Back to the roots: towards true Continuous Integration (part one)

In this article, I would like to show you what many people believe CI is, what is true Continuous Integration, and what is not CI. Also, I will give you some examples to better understand it.

What is CI?

CI (Acronym for continuous integration) is a software development practice in which a continuous integration server polls a version control repository builds an artifact and validate the artifact with a set of defined tests. It is a common practice for most enterprises and individuals… and this is not the true Continuous Integration definition, sorry for the joke.

What is true Continuous integration?

Well, true Continuous Integration is not “simply” some kind of “Jenkins | Travis | Go | Teamcity” that polls the git repository of the project, compiles it and run a bunch of tests against the artifact. In fact, this is the less interesting part of CI which is not a technology (Jenkins) but an agile practice created by Grady Booch and adopted and prescribed by the Extreme programming methodology.

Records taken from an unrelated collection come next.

-- ==== Sys2Proof/Machine/Output.lean ====
section
/-! DEFINITION. The PWM output controller (spec/42_output.md): the micro-operation APPLY, the optional time base (PWMCK) and the
combinational output pwm_out. -/
namespace Sys2Proof.Machine

/-- A pair inside APPLY's contract: a Direction pattern, and a duty that is even and in 0 to 254 (R90, R92). -/
def applyLegal (d : DirField) (m : Duty) : Bool :=
  (d == 0b01 || d == 0b10) && m.toNat % 2 == 0 && decide (m.toNat ≤ 254)

/-- APPLY(d, m): both outputs in one step, and one event in the history (R91). Exposed on its own it refuses a pair outside
its contract (R92; log 11). -/
def applyPair (d : DirField) (m : Duty) (s : State) : Result :=
  if applyLegal d m then .next ((s.setOutputs d m).emit (.apply d m)) else .refused (.applyArguments d m)

/-- PWMCK for given parameters: PWMCNT <- (PWMCNT + 1) mod PWM_PERIOD, always enabled (R94). -/
def pwmckWith (P : Params) (s : State) : Result := .next (s.setPwmcnt ((s.pwmcnt + 1) % P.pwmPeriod))

/-- PWMCK (R94), PWM_PERIOD being an OPEN constant. -/
def execPwmck (s : State) : Result := pwmckWith Config.params s

/-- `pwm_out`: 1 if PWMCNT < DUTY, on the current values of both, unbuffered, active-high (R95). -/
def pwmOut (s : State) : Bool := decide (s.pwmcnt < s.duty.toNat)

end Sys2Proof.Machine
end

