-- ==== Sys2Proof/Certificates/Slice0/Obligations.lean ====
section
/-! DEFINITION. The statements for the provers, one `def Obligations.<Name> : Prop` each; OBLIGATIONS.json lists them with the rules of
spec/ they rest on. Each statement about `execWith` holds for every parameter set P of spec/00_scope.md R7; each about `exec` or
`step` is about the block with the decided parameters. Where an operation draws a free value (the unspecified ADRES of RESET,
log 2; the open choice of SVC, log 3) the statement holds whatever that value is. -/
open Sys2Proof Sys2Proof.Machine

/-! ### Encoding -/

/-- R45's words, from spec/95_test_vectors.md section 4, written out bit by bit: `op` then `arg`. -/
def Obligations.SpecWordsDecodeAsTabled : Prop :=
  decode 0b0000_00000000 = .operation .idle ∧ decode 0b0001_00000000 = .operation .tick ∧
  decode 0b0010_00000000 = .operation (.done 0) ∧ decode 0b0010_01111111 = .operation (.done 127) ∧
  decode 0b0010_10000000 = .operation (.done 128) ∧ decode 0b0010_11111111 = .operation (.done 255) ∧
  decode 0b0011_00000000 = .operation .svct ∧ decode 0b0100_00000000 = .operation .svca ∧
  decode 0b0101_00000000 = .operation .svc ∧ decode 0b0110_00000000 = .operation .arm ∧
  decode 0b0111_00000000 = .operation .pwmck ∧ decode 0b1111_00000000 = .operation .reset ∧
  decode 0x001 = .invalid .nonZeroArg ∧ decode 0x480 = .invalid .nonZeroArg ∧ decode 0xF01 = .invalid .nonZeroArg ∧
  decode 0x800 = .invalid .reservedOp ∧ decode 0xEFF = .invalid .reservedOp

/-- R52: decoding an encoded operation gives it back, encoding a decoded word gives the word back, the decoder is total, and the
nine match/mask pairs are pairwise disjoint. -/
def Obligations.DecodeEncodeAgree : Prop :=
  (∀ i : Instr, decode (encode i) = .operation i) ∧
  (∀ (w : EventWord) (i : Instr), decode w = .operation i → encode i = w) ∧
  (∀ w : EventWord, (∃ i, decode w = .operation i) ∨ ∃ why, decode w = .invalid why) ∧
  opcodeMap.Pairwise fun a b => ∀ w : EventWord, ¬ (a.hits w = true ∧ b.hits w = true)

/-- R45, R46: a word decodes to an operation exactly when it matches that operation's row of the opcode map, and the operand of
DONE, the only operand there is, is `word[7:0]` as it stands. -/
def Obligations.DecodeFollowsOpcodeMap : Prop :=
  ∀ (w : EventWord) (i : Instr),
    decode w = .operation i ↔ (i.row.hits w = true ∧ ∀ v, i = .done v → v.toNat = w.toNat % 256)

/-- R47: which words are invalid, how many are valid, that a step on one is refused, and that a trace that contains one anywhere is
refused as a whole. -/
def Obligations.InvalidWordsAreRefused : Prop :=
  (∀ w : EventWord, (∃ why, decode w = .invalid why) ↔
    ((8 ≤ w.toNat / 256 ∧ w.toNat / 256 ≤ 14) ∨
      (w.toNat / 256 ∈ [0, 1, 3, 4, 5, 6, 7, 15] ∧ w.toNat % 256 ≠ 0))) ∧
  ((List.range 4096).filter fun n => (decodeTableWord 12 n).isSome).length = 264 ∧
  (∀ s w rest why, s.trace = w :: rest → decode w = .invalid why → step s = .refused (.invalidWord s.line w why)) ∧
  (∀ ws w why s, w ∈ ws → decode w = .invalid why →
    ∃ n w' why', w' ∈ ws ∧ decode w' = .invalid why' ∧ runTrace ws s = .refused (.invalidWord n w' why'))

/-! ### Steps -/

/-- R5, R49: when the next word of the trace decodes to an operation, a step is that operation, and the trace then stands at its
next line; a refused operation refuses the step. -/
def Obligations.StepRunsDecodedOperation : Prop :=
  ∀ (s : State) (w : EventWord) (rest : List EventWord) (i : Instr), s.trace = w :: rest → decode w = .operation i →
    (∀ t, exec i s = .next t → step s = .next { t with trace := rest, line := s.line + 1 }) ∧
    (∀ r, exec i s = .refused r → step s = .refused r)

/-- Log 4, log 13: a word placed by `withFetchWord` is the next operation that a step runs, for every operation. -/
def Obligations.FetchedWordIsRun : Prop :=
  ∀ (i : Instr) (s : State),
    decodeTableWord 16 (encode i).toNat = some i ∧
    ∀ t, exec i (s.withFetchWord 16 (encode i).toNat) = .next t →
      step (s.withFetchWord 16 (encode i).toNat) = .next { t with trace := s.trace.tail, line := s.line + 1 }

/-- R47, R49, R134: running a trace of valid words is running its operations in order, one line each, under the decided parameters;
the outcome is the end state, or the refusal of the first line that has no step. That the trace stands in the state, that its lines
are numbered from 1 and that each event word is one line are the model's choices (log 4, log 19). -/
def Obligations.TraceRunsItsOperations : Prop :=
  ∀ (is : List Instr) (s : State),
    runTrace (is.map encode) s =
      mapNext (fun t => { t with trace := [] }) (runOps Config.params is { s with line := 1 })

/-- R7: the block is the case Drop, Either of the parametric operations, and both OPEN periods are positive. -/
def Obligations.BlockHasDecidedParameters : Prop :=
  Config.params.policy = .drop ∧ Config.params.order = .either ∧
  1 ≤ Config.params.samplingPeriod ∧ 1 ≤ Config.params.pwmPeriod ∧
  ∀ (i : Instr) (s : State), exec i s = execWith Config.params i s

/-! ### The nine operations -/

/-- R79: IDLE is enabled in every state and changes nothing. -/
def Obligations.IdleChangesNothing : Prop := ∀ s : State, exec .idle s = .next s

/-- R71: TICK is enabled in every state, sets TMR_IF and changes nothing else; with TMR_IF set it changes nothing. -/
def Obligations.TickSetsPendingFlag : Prop :=
  ∀ s : State, ∃ t, exec .tick s = .next t ∧ t.tmrIf = true ∧ Effect [.tmrIf] [] 0 s t ∧ (s.tmrIf = true → t = s)

/-- R72: DONE v with a conversion in flight stores the sample, sets ADC_IF, ends the conversion and changes nothing else; without
one it is refused. -/
def Obligations.DoneLatchesSample : Prop :=
  ∀ (v : Sample) (s : State),
    (s.convBusy = true → ∃ t, exec (.done v) s = .next t ∧ t.adres = v ∧ t.adcIf = true ∧ t.convBusy = false ∧
      Effect [.adres, .adcIf, .convBusy] [] 0 s t) ∧
    (s.convBusy = false → exec (.done v) s = .refused (.notEnabled s.line .convBusyClear))

/-- R73: SVCT in Idle clears TMR_IF, emits one adc_start, puts a conversion in flight and goes to Converting, whatever CONV_BUSY
was, in the block (first part) and under every parameter set (second part); with TMR_IF or TMR_IE clear it is refused.
Where both are clear the refusal names TMR_IF, the first in the order of the rule, which is the model's choice (log 10). -/
def Obligations.SvctInIdleStartsConversion : Prop :=
  (∀ s : State,
    (s.tmrIf = true → s.tmrIe = true → s.phase = .idle →
      ∃ t, exec .svct s = .next t ∧ t.tmrIf = false ∧ t.convBusy = true ∧ t.phase = .converting ∧
        Effect [.tmrIf, .convBusy, .phase] [.adcStart] 0 s t) ∧
    (s.tmrIf = false → exec .svct s = .refused (.notEnabled s.line .tmrIfClear)) ∧
    (s.tmrIf = true → s.tmrIe = false → exec .svct s = .refused (.notEnabled s.line .tmrIeClear))) ∧
  ∀ (P : Params) (s : State), s.tmrIf = true → s.tmrIe = true → s.phase = .idle →
    ¬ (P.order = .adcFirst ∧ adcServiceable s = true) →
    ∃ t, execWith P .svct s = .next t ∧ t.tmrIf = false ∧ t.convBusy = true ∧ t.phase = .converting ∧
      Effect [.tmrIf, .convBusy, .phase] [.adcStart] 0 s t

/-- R74: SVCT in Converting, for each RETRIGGER_POLICY; the last clause is the block itself (Drop). -/
def Obligations.SvctInConvertingFollowsPolicy : Prop :=
  (∀ (P : Params) (s : State), s.tmrIf = true → s.tmrIe = true → s.phase = .converting →
    ¬ (P.order = .adcFirst ∧ adcServiceable s = true) →
    (P.policy = .drop → ∃ t, execWith P .svct s = .next t ∧ t.tmrIf = false ∧ Effect [.tmrIf] [] 0 s t) ∧
    (P.policy = .defer → execWith P .svct s = .refused (.notEnabled s.line .deferredWhileConverting)) ∧
    (P.policy = .restart → ∃ t, execWith P .svct s = .next t ∧ t.tmrIf = false ∧ t.convBusy = true ∧
      Effect [.tmrIf, .convBusy] [.adcStart] 0 s t)) ∧
  ∀ s : State, s.tmrIf = true → s.tmrIe = true → s.phase = .converting →
    ∃ t, exec .svct s = .next t ∧ t.tmrIf = false ∧ Effect [.tmrIf] [] 0 s t

/-- R75, R76: SVCA clears ADC_IF, reads ADRES, applies its map, appends that pair to the history and goes to Idle, whatever PHASE
was, and changes nothing else; with ADC_IF or ADC_IE clear it is refused. Where both are clear the refusal names ADC_IF, the first
in the order of the rule, which is the model's choice (log 10). -/
def Obligations.SvcaAppliesMappedSample : Prop :=
  ∀ s : State,
    (s.adcIf = true → s.adcIe = true →
      ∃ t, exec .svca s = .next t ∧ t.adcIf = false ∧ t.phase = .idle ∧
        t.dirOut = dirbits (direction s.adres) ∧ t.duty = magnitude s.adres ∧
        Effect [.dirOut, .duty, .adcIf, .phase] [.apply (dirbits (direction s.adres)) (magnitude s.adres)] 0 s t) ∧
    (s.adcIf = false → exec .svca s = .refused (.notEnabled s.line .adcIfClear)) ∧
    (s.adcIf = true → s.adcIe = false → exec .svca s = .refused (.notEnabled s.line .adcIeClear))

/-- R105: SVC takes exactly one service: the only serviceable one, or the one ARB_ORDER says, or under Either the one picked,
where both picks are steps; after it the other source is still serviceable and the next SVC takes it; with nothing serviceable
it is refused. The Handler
has no other steps: SVCT and SVCA have a next state exactly when some choice of SVC takes that service. The counter that the
open choice advances is the model's own (log 3). -/
def Obligations.SvcTakesExactlyOneService : Prop :=
  ∀ (P : Params) (pick : Service) (s : State),
    (timerServiceable P s = true → adcServiceable s = false → svcWith P pick s = svctWith P s) ∧
    (timerServiceable P s = false → adcServiceable s = true → svcWith P pick s = svcaWith P s) ∧
    (timerServiceable P s = true → adcServiceable s = true →
      (P.order = .timerFirst → svcWith P pick s = svctWith P s) ∧
      (P.order = .adcFirst → svcWith P pick s = svcaWith P s) ∧
      (P.order = .either → svcWith P .timer s = mapNext State.nextDraw (svctWith P s)) ∧
      (P.order = .either → svcWith P .adc s = mapNext State.nextDraw (svcaWith P s)) ∧
      ∀ t, svcWith P pick s = .next t →
        (chosen P pick s = some .timer → adcServiceable t = true ∧ ∀ p, svcWith P p t = svcaWith P t) ∧
        (chosen P pick s = some .adc → timerServiceable P t = true ∧ ∀ p, svcWith P p t = svctWith P t)) ∧
    (timerServiceable P s = false → adcServiceable s = false →
      svcWith P pick s = .refused (.notEnabled s.line .nothingServiceable)) ∧
    ((∃ t, svctWith P s = .next t) ↔ ∃ p, chosen P p s = some .timer) ∧
    ((∃ t, svcaWith P s = .next t) ↔ ∃ p, chosen P p s = some .adc)

/-- R51, R105, R106: SVC of the block completes whenever a source is serviceable. Where only one waits it does what that service
does; where both wait its next state is one of the two services' (the model's draw counter apart), and which one is not said. -/
def Obligations.SvcCompletesWhenServiceable : Prop :=
  ∀ s : State,
    (s.tmrIf = true → s.tmrIe = true → adcServiceable s = false →
      ∃ t, exec .svc s = .next t ∧ exec .svct s = .next t) ∧
    (s.adcIf = true → s.adcIe = true → timerServiceable Config.params s = false →
      ∃ t, exec .svc s = .next t ∧ exec .svca s = .next t) ∧
    (s.tmrIf = true → s.tmrIe = true → s.adcIf = true → s.adcIe = true →
      ∃ t u, exec .svc s = .next t ∧ (exec .svct s = .next u ∨ exec .svca s = .next u) ∧ t = u.nextDraw)

/-- R122: ARM is enabled in every state, sets both enables in one step and changes nothing else; when armed it changes nothing;
with TMR_IF already set, SVCT is enabled at once. No operation leads to a state in which one source is enabled and the other is
not. -/
def Obligations.ArmEnablesBothSources : Prop :=
  (∀ (P : Params) (i : Instr) (s t : State), EnabledTogether s → execWith P i s = .next t → EnabledTogether t) ∧
  ∀ s : State, ∃ t, exec .arm s = .next t ∧ t.tmrIe = true ∧ t.adcIe = true ∧ Effect [.tmrIe, .adcIe] [] 0 s t ∧
    (s.tmrIe = true → s.adcIe = true → t = s) ∧ (s.tmrIf = true → ∃ u, exec .svct t = .next u)

/-- R94: PWMCK counts modulo PWM_PERIOD and touches nothing else, for the block and for every parameter set; with
PWM_PERIOD == 1 the count is 0. -/
def Obligations.PwmckCountsModuloPeriod : Prop :=
  ∀ s : State,
    (∃ t, exec .pwmck s = .next t ∧ t.pwmcnt = (s.pwmcnt + 1) % Config.params.pwmPeriod ∧ Effect [.pwmcnt] [] 0 s t) ∧
    ∀ P : Params, ∃ t, execWith P .pwmck s = .next t ∧ t.pwmcnt = (s.pwmcnt + 1) % P.pwmPeriod ∧
      Effect [.pwmcnt] [] 0 s t ∧ (P.pwmPeriod = 1 → t.pwmcnt = 0)

/-- R120, R24: RESET is enabled in every state and puts every register but ADRES at its stated value; nothing is said of ADRES, which
is unspecified after it; the history is kept; a conversion in flight is abandoned; straight after another RESET it changes
nothing (ADRES stays unspecified). The one draw is the model's own counter (log 2). -/
def Obligations.ResetPutsResetValues : Prop :=
  ∀ s : State, ∃ t, exec .reset s = .next t ∧
    t.dirOut = 0b00 ∧ t.duty = 0x00 ∧ t.phase = .idle ∧ t.tmrIf = false ∧ t.adcIf = false ∧ t.tmrIe = false ∧
    t.adcIe = false ∧ t.convBusy = false ∧ t.pwmcnt = 0 ∧ Effect Reg.all [] 1 s t ∧
    (∀ v, exec (.done v) t = .refused (.notEnabled t.line .convBusyClear)) ∧
    ∃ u, exec .reset t = .next u ∧ Effect [.adres] [] 1 t u

/-- R24: what the spec gives for reset, in the state after reset. ADRES, which the spec leaves unspecified, is not in it. -/
def Obligations.ResetStateHoldsSpecValues : Prop :=
  State.reset.dirOut = 0b00 ∧ State.reset.duty = 0x00 ∧ State.reset.phase = .idle ∧ State.reset.tmrIf = false ∧
  State.reset.adcIf = false ∧ State.reset.tmrIe = false ∧ State.reset.adcIe = false ∧ State.reset.convBusy = false ∧
  State.reset.pwmcnt = 0 ∧ State.reset.history = []

/-! ### Guards, frames, accesses -/

/-- R51: for every parameter set, an operation whose guard holds has a next state, and one whose guard is false is refused, the
refusal naming the line of the trace and a conjunct of the guard of that very operation that is false; the guard holds exactly
where none of its conjuncts fails. A run is refused from such a line on, whatever follows it: the line is not skipped. How lines
are numbered and which of several false conjuncts is named are the model's choices (log 19, log 10), and not in this statement:
the line is the one the state holds. -/
def Obligations.GuardsDecideEnabled : Prop :=
  ∀ (P : Params) (i : Instr) (s : State),
    (Enabled P i s ↔ ∀ g ∈ guardConjuncts i, ¬ g.Fails P s) ∧
    (Enabled P i s → ∃ t, execWith P i s = .next t) ∧
    (¬ Enabled P i s → ∃ g ∈ guardConjuncts i, execWith P i s = .refused (.notEnabled s.line g) ∧ g.Fails P s ∧
      ∀ (before after : List Instr) (r : State), runOps P before r = .next s →
        runOps P (before ++ i :: after) r = .refused (.notEnabled s.line g))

As an analogy with another Extreme programming technique TDD is not about unit testings (although it uses unit testing), but about feedback, about obtaining feedback as soon as possible to speed up the development cycles (which is implemented in a concrete usage of unit testing).

With CI the software is built several times a day (ideally every few hours), every time a developer integrates code in the mainline (which should be often) in order to avoid “integration hell” (merging code from different developments at the end of a development interaction). CI avoids this “integration hell” by integrating code as soon as possible and forcing team members to view what other developers are doing to take shared team decisions about new code.

The methodology states that every team member integrates into the mainlines often as possible. Every contribution to the VCS (Version Control System) is potentially a release so every contribution should not break functionality and should pass all known tests.

A CI Server will construct an artifact from the last sources of mainline and pass all known tests. If there is a failure the CI will warn all members of the team of the state of the build (RED).

The maximum priority of the team is to keep the build in its default value (GREEN).

What is not CI?

Once we realized that CI is far more than the simple usage of a CI Server we can state that:

Working with Feature branches and have a CI checking master is not CI
Working with Pull Requests is not CI

It’s important to note that I’m not judging in terms of good/bad practices, both feature branches and pull requests they are simply other methodologies different than CI.

Both Feature branches and pull requests rely working on a different branch than the master (the one monitored by the CI Server) this leads to longer cycles before they could be merged into master.

Feature branches and pull requests that rely profoundly on team resource/task planification to avoid refactors on one task(branch) that affects developments on another task(branch) minifying the threaded “integration hell”.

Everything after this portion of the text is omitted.